*** Data for this task ***
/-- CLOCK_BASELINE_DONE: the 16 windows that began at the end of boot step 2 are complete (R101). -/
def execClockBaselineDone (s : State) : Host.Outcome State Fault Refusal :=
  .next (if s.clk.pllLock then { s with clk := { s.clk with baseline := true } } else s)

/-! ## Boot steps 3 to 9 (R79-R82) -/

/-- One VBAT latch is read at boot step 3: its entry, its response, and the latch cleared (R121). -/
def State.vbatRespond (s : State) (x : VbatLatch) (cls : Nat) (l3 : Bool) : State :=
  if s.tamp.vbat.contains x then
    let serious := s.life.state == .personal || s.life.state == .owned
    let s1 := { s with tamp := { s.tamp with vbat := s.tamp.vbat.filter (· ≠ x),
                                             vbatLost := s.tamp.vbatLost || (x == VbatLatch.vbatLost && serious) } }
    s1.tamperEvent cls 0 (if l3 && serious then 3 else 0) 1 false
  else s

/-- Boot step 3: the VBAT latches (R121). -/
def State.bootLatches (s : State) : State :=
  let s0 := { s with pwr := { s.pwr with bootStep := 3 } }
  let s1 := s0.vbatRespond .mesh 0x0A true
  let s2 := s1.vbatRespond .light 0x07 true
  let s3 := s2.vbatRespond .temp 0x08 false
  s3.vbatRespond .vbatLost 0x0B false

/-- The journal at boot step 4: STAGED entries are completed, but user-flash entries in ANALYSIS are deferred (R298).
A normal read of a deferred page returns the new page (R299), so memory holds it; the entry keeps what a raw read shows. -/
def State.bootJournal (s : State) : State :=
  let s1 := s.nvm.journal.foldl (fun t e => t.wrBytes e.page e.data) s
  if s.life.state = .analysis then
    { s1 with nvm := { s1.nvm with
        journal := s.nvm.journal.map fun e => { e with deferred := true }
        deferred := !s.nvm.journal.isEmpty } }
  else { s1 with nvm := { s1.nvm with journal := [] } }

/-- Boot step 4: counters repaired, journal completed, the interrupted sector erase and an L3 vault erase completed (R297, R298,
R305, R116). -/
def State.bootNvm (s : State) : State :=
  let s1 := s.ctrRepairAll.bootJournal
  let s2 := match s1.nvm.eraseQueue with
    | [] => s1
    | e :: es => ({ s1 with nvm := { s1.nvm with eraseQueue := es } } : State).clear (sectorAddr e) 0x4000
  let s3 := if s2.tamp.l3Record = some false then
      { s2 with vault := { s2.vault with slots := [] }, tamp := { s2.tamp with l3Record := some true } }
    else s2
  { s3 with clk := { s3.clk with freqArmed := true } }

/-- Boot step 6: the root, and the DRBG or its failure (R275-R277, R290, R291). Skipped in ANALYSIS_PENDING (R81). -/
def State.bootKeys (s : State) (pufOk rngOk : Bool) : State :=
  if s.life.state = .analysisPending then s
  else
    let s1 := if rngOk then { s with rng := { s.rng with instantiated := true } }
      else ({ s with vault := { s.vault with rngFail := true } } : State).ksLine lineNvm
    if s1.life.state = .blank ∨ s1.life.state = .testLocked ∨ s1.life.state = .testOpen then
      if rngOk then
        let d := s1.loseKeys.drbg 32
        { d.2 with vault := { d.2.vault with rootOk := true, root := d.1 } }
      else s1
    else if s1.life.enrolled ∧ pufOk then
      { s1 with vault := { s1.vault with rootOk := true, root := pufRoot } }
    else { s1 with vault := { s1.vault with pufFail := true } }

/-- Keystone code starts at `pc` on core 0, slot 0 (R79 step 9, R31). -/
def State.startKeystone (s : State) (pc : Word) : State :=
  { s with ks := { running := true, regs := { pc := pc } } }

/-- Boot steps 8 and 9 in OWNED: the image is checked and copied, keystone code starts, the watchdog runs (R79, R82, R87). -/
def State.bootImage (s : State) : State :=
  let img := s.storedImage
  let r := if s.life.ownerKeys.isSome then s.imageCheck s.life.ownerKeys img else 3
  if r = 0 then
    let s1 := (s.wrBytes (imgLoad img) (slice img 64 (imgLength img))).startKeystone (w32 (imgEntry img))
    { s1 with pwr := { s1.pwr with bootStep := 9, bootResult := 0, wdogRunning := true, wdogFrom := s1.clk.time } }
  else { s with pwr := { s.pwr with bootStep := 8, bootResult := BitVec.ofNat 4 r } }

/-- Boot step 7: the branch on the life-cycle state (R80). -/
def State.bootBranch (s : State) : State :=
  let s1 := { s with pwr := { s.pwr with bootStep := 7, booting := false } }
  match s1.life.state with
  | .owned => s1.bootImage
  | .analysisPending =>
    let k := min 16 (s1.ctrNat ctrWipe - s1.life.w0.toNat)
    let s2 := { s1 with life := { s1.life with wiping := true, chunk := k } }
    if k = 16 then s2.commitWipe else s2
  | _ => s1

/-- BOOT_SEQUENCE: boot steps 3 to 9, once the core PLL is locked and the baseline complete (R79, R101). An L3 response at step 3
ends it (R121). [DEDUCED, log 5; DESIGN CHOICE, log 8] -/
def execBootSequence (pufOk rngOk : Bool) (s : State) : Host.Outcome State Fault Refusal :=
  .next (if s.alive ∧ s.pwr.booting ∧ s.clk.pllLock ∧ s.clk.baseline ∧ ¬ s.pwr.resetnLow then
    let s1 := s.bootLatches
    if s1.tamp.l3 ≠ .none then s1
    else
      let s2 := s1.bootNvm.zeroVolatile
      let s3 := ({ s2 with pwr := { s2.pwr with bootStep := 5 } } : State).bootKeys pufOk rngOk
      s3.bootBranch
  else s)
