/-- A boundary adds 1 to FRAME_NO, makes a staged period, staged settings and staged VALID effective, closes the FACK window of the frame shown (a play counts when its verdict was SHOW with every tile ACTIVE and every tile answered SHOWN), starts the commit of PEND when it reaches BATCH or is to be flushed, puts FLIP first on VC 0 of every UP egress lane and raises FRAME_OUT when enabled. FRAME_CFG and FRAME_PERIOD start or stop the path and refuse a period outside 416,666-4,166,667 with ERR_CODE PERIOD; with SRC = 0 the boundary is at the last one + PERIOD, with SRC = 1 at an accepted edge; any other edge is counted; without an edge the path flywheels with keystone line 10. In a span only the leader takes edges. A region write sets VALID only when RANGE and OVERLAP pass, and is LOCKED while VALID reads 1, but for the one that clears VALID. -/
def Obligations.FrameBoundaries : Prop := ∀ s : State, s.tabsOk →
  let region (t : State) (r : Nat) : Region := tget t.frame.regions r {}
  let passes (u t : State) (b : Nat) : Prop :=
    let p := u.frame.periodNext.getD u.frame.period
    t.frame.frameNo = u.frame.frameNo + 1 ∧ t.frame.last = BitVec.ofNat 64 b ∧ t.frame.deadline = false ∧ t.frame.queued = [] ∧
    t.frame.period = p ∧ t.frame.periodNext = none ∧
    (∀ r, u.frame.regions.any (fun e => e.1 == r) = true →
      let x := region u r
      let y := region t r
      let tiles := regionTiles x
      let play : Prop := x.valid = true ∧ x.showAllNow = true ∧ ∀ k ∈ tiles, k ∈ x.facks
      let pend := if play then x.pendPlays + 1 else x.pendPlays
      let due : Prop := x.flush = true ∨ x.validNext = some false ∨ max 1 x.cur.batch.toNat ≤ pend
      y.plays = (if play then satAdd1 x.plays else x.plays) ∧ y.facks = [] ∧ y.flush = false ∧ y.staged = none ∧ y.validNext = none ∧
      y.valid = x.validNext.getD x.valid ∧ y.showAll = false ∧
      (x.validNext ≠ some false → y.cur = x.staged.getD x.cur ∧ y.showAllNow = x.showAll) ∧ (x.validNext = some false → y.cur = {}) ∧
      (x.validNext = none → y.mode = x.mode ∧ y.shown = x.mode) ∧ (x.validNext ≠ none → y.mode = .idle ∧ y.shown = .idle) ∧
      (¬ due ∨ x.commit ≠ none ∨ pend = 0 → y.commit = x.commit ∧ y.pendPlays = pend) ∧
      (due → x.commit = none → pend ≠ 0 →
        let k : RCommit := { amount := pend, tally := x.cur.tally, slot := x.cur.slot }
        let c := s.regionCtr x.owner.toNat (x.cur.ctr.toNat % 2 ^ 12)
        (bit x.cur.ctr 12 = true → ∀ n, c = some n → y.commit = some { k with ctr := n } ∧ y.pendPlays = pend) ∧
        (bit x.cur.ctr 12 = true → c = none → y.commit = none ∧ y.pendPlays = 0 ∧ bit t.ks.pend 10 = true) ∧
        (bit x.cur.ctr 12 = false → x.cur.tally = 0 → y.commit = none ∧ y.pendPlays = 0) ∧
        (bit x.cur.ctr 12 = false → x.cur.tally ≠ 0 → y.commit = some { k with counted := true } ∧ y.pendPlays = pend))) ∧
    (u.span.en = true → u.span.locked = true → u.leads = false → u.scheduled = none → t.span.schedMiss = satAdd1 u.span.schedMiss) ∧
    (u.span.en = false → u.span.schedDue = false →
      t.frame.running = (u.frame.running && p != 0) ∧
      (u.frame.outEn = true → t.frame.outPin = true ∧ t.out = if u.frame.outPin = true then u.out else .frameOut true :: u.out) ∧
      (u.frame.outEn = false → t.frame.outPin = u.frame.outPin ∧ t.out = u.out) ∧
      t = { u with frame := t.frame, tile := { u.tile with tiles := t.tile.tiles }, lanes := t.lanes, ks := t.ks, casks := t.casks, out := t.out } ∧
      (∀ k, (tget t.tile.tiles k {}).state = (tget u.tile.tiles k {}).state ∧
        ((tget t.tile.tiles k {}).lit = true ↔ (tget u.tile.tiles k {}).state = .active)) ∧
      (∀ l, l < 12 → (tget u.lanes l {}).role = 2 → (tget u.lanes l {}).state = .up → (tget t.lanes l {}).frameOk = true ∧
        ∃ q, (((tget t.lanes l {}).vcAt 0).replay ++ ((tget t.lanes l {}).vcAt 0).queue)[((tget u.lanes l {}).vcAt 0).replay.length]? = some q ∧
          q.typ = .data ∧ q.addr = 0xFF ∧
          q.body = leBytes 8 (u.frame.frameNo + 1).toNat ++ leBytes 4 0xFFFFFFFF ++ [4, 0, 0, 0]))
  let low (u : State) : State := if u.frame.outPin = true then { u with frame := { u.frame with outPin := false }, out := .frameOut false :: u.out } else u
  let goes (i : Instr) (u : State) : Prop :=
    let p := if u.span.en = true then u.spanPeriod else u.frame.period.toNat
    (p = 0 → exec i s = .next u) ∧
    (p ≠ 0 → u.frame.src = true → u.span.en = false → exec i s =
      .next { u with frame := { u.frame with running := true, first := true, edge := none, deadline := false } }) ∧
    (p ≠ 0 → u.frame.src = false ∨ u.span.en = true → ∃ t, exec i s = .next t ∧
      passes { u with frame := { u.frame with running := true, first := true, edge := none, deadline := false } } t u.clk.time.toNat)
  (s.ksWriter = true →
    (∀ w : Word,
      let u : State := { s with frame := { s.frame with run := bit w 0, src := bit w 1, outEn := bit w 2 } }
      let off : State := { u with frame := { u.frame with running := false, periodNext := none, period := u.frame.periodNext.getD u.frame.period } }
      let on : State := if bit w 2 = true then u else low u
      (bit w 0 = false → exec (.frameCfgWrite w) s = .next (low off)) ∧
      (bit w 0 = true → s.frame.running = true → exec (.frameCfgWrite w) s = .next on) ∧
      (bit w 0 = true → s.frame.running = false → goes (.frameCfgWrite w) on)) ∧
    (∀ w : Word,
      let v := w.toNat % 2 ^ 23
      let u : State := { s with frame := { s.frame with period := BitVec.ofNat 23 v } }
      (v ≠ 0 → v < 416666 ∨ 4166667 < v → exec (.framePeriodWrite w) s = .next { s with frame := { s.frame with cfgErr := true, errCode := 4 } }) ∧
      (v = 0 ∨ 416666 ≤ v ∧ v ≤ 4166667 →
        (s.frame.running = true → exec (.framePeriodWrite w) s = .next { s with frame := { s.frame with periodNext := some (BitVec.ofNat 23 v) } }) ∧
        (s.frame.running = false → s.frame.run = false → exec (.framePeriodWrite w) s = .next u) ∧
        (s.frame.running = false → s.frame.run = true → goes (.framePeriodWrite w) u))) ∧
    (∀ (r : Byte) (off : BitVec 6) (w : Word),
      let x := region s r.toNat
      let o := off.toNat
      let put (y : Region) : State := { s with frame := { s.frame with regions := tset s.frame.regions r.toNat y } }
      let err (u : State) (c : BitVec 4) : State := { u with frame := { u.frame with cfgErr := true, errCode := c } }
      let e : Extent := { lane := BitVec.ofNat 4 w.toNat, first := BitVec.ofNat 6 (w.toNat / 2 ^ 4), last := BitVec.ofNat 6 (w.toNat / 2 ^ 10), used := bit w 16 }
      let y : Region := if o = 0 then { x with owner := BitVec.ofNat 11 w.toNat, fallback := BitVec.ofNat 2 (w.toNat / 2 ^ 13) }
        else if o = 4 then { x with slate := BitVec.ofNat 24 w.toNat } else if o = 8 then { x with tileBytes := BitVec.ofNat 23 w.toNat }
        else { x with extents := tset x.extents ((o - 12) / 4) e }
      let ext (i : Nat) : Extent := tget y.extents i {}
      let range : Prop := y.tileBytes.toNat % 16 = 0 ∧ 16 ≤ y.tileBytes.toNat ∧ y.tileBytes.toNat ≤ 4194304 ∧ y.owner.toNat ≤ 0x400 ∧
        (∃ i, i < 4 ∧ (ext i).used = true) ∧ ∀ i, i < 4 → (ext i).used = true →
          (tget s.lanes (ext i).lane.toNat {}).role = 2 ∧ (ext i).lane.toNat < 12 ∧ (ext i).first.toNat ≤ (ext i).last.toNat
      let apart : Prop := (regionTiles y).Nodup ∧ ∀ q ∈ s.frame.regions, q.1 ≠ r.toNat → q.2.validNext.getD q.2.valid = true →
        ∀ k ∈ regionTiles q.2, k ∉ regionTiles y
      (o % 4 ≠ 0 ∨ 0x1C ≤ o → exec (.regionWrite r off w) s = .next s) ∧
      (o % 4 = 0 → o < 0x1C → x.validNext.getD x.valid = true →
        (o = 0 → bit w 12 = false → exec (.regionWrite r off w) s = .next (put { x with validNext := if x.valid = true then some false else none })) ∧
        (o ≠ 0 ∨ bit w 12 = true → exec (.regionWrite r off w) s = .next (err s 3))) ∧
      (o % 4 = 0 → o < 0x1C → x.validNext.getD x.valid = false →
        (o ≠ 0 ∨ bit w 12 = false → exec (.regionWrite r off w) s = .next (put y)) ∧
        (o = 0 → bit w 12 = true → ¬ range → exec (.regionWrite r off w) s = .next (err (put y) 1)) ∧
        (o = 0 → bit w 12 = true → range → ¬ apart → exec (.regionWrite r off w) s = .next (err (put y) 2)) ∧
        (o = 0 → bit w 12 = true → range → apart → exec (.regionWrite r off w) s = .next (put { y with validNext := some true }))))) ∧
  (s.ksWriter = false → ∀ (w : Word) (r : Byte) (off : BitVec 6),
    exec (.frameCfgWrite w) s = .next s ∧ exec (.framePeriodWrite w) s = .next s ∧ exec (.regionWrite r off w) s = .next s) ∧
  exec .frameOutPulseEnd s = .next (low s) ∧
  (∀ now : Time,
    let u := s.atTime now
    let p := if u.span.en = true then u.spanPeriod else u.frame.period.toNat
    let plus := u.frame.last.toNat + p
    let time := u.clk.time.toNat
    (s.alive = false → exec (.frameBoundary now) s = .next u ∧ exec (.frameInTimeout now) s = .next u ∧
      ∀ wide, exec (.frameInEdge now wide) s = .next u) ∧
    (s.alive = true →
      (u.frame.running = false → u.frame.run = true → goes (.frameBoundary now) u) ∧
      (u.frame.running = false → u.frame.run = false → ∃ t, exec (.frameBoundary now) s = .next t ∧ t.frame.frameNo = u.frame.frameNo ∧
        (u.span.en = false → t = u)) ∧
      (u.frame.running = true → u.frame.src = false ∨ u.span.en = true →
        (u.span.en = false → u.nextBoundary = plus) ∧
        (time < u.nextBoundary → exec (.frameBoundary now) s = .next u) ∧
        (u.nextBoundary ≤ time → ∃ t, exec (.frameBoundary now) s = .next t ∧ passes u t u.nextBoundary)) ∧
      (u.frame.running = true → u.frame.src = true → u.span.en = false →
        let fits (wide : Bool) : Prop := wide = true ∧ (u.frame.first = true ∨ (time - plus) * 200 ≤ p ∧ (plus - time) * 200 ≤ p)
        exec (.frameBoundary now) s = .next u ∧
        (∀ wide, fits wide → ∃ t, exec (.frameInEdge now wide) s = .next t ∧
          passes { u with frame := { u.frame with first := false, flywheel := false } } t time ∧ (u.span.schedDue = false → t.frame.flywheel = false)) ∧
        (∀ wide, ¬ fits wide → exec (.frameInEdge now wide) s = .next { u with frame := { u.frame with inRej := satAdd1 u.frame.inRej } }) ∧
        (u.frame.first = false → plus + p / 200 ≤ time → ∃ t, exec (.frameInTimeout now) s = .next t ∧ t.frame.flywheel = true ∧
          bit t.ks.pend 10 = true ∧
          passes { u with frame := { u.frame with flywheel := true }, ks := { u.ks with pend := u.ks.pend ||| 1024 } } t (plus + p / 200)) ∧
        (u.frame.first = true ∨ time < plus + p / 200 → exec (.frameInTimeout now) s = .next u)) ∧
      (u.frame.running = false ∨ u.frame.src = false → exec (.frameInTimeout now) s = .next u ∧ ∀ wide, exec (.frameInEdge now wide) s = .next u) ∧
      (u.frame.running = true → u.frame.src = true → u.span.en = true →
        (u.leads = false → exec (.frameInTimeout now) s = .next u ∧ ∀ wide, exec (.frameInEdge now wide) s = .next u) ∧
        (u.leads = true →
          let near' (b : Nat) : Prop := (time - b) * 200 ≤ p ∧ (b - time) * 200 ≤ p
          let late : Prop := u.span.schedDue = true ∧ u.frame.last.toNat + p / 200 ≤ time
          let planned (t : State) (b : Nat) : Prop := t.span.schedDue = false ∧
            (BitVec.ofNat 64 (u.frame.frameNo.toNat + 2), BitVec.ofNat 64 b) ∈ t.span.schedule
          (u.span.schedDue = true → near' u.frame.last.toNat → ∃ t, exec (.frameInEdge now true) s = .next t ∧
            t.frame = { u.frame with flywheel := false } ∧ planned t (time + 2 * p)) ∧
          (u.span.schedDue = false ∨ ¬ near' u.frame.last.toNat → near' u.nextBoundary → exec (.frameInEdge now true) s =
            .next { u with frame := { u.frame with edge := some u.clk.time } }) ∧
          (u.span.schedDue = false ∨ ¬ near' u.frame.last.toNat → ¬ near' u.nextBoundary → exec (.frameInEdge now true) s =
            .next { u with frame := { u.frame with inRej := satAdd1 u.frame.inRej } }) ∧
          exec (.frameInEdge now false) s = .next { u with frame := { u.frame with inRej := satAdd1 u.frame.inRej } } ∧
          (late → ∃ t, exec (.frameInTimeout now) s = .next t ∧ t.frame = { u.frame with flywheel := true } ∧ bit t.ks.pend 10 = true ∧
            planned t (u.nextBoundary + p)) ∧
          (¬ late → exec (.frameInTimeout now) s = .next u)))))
*** End of Data for this task ***
*** Data for this task ***
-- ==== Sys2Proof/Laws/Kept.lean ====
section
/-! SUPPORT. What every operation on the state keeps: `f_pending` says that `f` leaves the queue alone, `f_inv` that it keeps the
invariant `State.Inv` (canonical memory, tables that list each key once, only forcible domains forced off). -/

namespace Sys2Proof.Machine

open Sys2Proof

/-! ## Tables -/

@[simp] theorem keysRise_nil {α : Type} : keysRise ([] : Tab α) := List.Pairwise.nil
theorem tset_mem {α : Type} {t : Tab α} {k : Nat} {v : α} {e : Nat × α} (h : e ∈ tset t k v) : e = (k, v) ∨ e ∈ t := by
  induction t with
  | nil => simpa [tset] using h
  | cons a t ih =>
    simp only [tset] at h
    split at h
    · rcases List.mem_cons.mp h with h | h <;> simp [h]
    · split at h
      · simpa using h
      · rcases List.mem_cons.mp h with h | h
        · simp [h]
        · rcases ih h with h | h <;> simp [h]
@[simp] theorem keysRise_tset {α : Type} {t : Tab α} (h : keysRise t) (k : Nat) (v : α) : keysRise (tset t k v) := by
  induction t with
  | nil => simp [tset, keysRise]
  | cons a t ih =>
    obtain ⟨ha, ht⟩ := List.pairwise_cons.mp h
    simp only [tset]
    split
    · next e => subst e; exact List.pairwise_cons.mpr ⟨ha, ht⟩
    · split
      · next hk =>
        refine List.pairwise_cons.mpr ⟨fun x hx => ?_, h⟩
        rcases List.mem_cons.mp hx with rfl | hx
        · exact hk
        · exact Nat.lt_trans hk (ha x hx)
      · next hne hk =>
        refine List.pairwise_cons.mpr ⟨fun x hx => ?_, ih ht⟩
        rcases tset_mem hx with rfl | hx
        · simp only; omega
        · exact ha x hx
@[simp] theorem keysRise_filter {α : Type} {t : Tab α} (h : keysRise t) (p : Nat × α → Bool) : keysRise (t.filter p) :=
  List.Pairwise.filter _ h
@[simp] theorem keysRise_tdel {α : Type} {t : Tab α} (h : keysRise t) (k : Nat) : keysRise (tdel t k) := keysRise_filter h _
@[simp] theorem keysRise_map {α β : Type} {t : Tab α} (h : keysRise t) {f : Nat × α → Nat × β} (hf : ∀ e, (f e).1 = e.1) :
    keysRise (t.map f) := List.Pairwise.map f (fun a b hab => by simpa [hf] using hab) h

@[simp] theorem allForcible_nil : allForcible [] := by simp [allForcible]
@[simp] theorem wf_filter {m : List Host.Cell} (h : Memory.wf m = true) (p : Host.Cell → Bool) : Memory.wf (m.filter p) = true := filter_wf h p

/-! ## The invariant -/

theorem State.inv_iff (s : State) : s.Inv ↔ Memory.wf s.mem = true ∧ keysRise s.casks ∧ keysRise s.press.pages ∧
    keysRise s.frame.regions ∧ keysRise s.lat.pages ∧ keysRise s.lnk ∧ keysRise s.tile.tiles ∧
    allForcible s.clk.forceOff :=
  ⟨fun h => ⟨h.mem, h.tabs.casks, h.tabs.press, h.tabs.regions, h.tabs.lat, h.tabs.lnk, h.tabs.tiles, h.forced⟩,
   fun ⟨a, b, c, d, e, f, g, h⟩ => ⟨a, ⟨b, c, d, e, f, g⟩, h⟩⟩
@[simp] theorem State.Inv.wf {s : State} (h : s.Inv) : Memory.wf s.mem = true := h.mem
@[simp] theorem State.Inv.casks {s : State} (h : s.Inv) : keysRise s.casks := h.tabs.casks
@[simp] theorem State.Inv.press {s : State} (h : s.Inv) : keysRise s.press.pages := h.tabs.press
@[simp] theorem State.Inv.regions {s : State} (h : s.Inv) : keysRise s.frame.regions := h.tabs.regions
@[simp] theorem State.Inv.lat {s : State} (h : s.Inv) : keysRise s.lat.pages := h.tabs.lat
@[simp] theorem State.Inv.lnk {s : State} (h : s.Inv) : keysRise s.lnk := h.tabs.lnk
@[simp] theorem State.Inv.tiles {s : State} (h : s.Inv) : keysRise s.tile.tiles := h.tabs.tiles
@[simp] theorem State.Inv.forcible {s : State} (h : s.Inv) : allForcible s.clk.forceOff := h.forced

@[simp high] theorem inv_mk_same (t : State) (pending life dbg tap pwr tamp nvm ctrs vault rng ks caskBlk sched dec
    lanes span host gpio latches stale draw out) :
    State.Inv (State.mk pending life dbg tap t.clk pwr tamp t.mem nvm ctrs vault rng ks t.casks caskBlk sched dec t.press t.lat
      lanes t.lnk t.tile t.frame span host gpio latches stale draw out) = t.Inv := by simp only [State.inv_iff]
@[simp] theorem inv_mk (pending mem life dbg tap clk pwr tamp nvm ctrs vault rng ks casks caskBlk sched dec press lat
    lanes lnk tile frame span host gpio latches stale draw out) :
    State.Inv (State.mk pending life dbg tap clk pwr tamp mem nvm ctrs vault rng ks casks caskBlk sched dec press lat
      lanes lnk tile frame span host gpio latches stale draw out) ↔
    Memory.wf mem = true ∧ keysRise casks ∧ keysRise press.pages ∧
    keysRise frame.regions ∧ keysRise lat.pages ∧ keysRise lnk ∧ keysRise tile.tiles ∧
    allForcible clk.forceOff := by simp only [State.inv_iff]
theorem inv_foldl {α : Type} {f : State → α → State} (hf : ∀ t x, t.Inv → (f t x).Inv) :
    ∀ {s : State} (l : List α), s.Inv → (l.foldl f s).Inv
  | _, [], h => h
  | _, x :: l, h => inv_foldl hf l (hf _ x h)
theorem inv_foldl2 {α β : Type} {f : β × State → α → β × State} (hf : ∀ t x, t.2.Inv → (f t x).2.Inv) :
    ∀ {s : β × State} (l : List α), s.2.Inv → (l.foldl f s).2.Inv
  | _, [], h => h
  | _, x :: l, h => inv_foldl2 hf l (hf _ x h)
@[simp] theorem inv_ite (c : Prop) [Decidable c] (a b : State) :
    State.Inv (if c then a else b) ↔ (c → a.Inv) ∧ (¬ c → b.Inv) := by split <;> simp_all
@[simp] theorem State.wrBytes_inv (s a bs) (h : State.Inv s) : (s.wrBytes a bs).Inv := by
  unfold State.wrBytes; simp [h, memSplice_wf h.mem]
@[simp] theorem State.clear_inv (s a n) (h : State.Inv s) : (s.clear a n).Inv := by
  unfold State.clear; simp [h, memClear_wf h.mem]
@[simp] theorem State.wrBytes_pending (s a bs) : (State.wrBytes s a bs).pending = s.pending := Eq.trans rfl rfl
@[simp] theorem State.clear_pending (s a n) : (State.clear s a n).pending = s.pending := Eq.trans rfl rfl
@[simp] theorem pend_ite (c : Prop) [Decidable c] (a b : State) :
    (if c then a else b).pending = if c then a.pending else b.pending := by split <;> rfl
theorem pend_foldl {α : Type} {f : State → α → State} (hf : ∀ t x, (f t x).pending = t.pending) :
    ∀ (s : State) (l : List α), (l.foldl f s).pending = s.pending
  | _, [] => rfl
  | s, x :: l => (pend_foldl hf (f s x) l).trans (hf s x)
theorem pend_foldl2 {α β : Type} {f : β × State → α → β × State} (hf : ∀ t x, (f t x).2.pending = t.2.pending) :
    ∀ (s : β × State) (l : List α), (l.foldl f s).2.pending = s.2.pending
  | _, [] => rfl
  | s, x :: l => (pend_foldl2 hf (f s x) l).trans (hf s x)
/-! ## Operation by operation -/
*** End of Data for this task ***
**What is required**: Starting at the line above that contains "d.2 with vault", write out each line exactly until the line that contains "ends it (R121)." has been written, and stop there.

**Result for this task**:
        { d.2 with vault := { d.2.vault with rootOk := true, root := d.1 } }
      else s1
    else if s1.life.enrolled ∧ pufOk then
      { s1 with vault := { s1.vault with rootOk := true, root := pufRoot } }
    else { s1 with vault := { s1.vault with pufFail := true } }

/-- Keystone code starts at `pc` on core 0, slot 0 (R79 step 9, R31). -/
def State.startKeystone (s : State) (pc : Word) : State :=
  { s with ks := { running := true, regs := { pc := pc } } }

/-- Boot steps 8 and 9 in OWNED: the image is checked and copied, keystone code starts, the watchdog runs (R79, R82, R87). -/
def State.bootImage (s : State) : State :=
  let img := s.storedImage
  let r := if s.life.ownerKeys.isSome then s.imageCheck s.life.ownerKeys img else 3
  if r = 0 then
    let s1 := (s.wrBytes (imgLoad img) (slice img 64 (imgLength img))).startKeystone (w32 (imgEntry img))
    { s1 with pwr := { s1.pwr with bootStep := 9, bootResult := 0, wdogRunning := true, wdogFrom := s1.clk.time } }
  else { s with pwr := { s.pwr with bootStep := 8, bootResult := BitVec.ofNat 4 r } }

/-- Boot step 7: the branch on the life-cycle state (R80). -/
def State.bootBranch (s : State) : State :=
  let s1 := { s with pwr := { s.pwr with bootStep := 7, booting := false } }
  match s1.life.state with
  | .owned => s1.bootImage
  | .analysisPending =>
    let k := min 16 (s1.ctrNat ctrWipe - s1.life.w0.toNat)
    let s2 := { s1 with life := { s1.life with wiping := true, chunk := k } }
    if k = 16 then s2.commitWipe else s2
  | _ => s1

/-- BOOT_SEQUENCE: boot steps 3 to 9, once the core PLL is locked and the baseline complete (R79, R101). An L3 response at step 3
ends it (R121). [DEDUCED, log 5; DESIGN CHOICE, log 8] -/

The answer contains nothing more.